(Saved data entries)
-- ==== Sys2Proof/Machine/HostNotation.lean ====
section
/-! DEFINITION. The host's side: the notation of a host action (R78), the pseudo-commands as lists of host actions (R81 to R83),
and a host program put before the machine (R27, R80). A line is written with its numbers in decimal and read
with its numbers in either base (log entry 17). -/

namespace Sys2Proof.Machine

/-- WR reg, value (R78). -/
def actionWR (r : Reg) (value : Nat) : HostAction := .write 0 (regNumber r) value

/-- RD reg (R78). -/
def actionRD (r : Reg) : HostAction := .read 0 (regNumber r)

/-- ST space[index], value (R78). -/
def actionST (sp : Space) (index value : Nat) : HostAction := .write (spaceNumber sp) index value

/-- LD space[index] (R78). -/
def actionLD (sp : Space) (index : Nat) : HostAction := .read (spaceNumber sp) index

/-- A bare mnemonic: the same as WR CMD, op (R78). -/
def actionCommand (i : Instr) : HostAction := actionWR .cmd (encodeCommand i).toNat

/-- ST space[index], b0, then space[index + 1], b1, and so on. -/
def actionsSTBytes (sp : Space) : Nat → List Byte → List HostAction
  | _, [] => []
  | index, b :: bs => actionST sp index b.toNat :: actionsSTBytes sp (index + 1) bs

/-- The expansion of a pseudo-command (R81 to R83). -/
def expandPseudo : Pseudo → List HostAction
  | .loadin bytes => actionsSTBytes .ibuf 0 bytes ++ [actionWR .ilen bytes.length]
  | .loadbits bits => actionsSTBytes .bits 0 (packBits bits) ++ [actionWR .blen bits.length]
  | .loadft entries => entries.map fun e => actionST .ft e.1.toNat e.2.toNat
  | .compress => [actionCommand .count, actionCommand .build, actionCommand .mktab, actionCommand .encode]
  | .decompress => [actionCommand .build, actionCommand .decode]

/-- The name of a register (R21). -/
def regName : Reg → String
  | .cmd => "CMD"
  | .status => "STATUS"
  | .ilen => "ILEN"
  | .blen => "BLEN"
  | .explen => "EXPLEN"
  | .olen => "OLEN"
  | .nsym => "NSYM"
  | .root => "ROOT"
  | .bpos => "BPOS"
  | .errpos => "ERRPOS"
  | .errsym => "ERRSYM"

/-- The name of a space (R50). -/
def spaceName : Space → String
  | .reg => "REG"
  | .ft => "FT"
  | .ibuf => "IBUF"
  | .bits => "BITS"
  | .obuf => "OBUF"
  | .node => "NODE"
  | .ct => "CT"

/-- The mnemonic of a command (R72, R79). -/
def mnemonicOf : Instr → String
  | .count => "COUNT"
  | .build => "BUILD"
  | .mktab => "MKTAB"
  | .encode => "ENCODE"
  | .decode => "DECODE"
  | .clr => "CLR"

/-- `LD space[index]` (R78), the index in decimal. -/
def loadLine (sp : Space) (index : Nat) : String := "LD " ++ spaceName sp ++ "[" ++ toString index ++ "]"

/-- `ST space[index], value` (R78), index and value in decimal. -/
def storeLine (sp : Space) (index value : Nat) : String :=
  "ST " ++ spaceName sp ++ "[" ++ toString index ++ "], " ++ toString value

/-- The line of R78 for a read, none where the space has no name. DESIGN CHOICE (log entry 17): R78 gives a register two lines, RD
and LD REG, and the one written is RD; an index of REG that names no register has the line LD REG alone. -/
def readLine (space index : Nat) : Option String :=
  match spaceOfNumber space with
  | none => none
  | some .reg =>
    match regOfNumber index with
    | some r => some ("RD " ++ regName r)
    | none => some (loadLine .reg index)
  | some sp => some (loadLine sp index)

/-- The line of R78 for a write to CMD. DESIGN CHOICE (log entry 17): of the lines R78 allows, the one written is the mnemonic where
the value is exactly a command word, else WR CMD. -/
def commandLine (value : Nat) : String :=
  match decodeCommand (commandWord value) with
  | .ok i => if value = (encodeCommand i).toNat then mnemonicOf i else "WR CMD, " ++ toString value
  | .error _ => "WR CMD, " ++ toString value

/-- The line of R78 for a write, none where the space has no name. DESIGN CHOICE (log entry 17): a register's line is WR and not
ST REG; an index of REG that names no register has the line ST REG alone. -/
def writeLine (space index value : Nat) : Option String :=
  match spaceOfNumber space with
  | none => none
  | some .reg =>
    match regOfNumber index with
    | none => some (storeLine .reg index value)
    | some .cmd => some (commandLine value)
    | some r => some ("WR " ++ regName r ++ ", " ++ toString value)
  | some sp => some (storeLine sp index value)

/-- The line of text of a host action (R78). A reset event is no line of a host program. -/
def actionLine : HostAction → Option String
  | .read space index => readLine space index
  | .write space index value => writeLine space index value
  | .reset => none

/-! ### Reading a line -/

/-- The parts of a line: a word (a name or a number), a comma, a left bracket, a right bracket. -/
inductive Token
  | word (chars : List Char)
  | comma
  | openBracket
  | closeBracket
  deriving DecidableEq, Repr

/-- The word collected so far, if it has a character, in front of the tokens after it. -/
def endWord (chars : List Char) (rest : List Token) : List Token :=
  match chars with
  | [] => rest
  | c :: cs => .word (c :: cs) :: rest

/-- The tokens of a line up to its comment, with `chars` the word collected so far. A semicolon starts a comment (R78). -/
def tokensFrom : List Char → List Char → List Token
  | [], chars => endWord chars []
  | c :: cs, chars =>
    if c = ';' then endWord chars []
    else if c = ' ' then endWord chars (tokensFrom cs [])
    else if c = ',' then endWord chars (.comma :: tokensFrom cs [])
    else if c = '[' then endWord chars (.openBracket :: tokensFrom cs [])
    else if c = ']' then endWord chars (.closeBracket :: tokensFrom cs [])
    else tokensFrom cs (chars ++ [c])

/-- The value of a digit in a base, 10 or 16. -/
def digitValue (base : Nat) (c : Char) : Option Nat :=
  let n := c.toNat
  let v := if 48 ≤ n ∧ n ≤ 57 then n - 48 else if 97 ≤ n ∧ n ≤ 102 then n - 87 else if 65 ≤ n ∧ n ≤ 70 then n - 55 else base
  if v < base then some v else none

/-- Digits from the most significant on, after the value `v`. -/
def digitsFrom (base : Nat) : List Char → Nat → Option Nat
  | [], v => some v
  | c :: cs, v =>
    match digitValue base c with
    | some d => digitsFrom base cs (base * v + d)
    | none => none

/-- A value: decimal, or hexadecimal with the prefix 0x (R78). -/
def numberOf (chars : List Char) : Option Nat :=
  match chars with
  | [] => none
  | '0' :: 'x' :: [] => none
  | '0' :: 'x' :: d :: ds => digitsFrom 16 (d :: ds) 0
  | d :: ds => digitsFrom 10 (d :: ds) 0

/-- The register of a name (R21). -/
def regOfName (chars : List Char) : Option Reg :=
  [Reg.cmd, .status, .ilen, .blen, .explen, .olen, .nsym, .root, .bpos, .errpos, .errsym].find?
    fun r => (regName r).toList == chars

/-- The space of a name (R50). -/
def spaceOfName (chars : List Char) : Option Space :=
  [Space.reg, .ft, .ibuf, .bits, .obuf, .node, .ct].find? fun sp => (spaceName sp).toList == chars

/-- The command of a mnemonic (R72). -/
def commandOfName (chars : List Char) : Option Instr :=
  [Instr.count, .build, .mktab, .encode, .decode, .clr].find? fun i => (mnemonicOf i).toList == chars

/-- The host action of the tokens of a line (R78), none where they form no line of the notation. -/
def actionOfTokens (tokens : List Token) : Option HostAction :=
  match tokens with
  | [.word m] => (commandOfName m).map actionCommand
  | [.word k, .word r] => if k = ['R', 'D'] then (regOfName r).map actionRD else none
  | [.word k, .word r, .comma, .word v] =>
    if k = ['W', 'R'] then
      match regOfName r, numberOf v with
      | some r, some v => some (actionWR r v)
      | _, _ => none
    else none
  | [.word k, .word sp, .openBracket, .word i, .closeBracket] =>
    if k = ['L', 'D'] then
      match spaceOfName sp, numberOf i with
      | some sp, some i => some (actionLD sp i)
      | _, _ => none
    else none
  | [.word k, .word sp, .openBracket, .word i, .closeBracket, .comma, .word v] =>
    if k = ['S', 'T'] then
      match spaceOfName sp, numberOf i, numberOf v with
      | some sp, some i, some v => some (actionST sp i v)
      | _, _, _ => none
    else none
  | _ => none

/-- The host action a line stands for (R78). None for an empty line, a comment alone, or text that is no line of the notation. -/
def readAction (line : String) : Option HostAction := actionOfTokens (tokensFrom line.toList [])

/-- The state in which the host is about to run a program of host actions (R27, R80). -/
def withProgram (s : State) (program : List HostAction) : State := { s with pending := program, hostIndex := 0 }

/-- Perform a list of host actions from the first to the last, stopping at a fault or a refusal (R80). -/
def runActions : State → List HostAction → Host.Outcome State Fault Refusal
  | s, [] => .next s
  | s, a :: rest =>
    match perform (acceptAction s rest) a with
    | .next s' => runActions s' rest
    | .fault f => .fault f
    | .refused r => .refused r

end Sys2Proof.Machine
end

---

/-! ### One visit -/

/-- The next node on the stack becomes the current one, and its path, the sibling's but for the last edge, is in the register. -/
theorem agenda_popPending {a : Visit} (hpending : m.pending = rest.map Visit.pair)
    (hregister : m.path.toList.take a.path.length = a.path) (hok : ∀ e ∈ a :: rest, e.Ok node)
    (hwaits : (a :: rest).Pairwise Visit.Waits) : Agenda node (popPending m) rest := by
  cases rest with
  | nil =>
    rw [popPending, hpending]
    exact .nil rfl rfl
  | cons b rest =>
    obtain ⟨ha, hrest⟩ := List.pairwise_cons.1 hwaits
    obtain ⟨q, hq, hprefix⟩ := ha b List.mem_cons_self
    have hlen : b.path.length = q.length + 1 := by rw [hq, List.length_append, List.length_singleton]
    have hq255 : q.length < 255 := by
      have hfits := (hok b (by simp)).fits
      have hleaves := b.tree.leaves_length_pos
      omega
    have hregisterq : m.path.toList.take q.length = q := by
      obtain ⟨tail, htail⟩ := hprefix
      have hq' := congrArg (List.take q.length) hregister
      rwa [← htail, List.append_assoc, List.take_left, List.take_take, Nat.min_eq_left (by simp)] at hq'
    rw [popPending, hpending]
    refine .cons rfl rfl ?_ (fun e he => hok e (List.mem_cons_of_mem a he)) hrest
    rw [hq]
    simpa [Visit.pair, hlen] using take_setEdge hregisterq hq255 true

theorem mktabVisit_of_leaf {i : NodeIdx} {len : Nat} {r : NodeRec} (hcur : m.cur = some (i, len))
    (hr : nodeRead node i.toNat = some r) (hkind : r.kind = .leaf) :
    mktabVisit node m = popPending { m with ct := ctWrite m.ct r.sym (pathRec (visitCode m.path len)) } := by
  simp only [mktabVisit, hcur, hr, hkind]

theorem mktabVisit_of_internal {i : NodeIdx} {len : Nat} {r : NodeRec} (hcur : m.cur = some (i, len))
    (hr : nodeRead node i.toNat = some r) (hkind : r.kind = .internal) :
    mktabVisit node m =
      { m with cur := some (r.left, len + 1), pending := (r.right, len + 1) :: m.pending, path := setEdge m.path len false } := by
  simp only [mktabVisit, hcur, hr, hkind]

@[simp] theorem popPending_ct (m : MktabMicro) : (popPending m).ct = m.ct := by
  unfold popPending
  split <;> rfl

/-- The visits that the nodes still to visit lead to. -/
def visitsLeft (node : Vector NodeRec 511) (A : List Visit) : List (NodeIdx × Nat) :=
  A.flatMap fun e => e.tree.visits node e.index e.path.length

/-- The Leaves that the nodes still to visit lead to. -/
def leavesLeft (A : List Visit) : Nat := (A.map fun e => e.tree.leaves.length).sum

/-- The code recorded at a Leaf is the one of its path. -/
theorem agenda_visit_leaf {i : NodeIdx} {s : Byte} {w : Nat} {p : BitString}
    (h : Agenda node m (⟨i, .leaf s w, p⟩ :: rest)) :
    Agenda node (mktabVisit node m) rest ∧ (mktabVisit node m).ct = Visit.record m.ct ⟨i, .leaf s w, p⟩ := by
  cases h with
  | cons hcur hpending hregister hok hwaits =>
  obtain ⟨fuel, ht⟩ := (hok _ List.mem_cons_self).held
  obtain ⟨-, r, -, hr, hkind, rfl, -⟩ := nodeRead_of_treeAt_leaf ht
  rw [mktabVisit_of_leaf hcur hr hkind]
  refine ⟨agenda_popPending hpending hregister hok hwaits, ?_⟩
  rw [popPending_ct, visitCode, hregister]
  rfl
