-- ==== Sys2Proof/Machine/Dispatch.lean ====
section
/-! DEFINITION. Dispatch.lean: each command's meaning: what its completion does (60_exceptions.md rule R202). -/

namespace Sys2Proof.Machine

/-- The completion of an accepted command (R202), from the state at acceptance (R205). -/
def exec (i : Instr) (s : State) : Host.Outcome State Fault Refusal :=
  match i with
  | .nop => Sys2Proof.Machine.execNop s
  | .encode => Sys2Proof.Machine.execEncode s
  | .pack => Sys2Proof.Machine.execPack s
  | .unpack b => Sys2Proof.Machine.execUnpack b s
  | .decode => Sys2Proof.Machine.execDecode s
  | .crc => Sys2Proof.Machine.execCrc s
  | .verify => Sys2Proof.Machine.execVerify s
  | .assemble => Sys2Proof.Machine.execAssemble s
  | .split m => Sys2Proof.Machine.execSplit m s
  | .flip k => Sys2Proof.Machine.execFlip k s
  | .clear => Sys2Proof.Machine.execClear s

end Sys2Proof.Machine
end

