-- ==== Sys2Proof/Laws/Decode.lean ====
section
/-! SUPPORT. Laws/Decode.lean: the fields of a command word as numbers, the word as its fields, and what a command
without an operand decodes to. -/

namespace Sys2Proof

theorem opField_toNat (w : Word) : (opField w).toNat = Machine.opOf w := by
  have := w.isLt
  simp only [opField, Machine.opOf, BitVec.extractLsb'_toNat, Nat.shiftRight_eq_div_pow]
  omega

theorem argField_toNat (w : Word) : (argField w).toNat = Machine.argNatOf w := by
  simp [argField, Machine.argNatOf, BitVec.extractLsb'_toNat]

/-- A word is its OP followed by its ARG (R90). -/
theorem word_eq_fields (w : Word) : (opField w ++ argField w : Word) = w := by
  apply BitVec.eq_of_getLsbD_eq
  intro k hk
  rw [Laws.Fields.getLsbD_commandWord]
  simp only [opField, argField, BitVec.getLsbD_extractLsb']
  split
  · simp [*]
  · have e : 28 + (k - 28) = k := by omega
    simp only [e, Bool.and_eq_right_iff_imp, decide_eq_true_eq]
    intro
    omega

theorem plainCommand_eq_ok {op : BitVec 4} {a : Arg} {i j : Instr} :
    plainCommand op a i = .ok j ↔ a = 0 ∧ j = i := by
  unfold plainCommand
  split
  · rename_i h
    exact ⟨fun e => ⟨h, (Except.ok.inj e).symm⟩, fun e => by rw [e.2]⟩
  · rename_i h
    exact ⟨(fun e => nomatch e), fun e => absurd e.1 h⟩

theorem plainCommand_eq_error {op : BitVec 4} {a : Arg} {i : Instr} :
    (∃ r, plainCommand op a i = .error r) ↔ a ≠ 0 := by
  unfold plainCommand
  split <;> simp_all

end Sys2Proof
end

* _What to produce_
Check every line above for the string "reset" and state how many have it, with no other words.

* _Task output_
2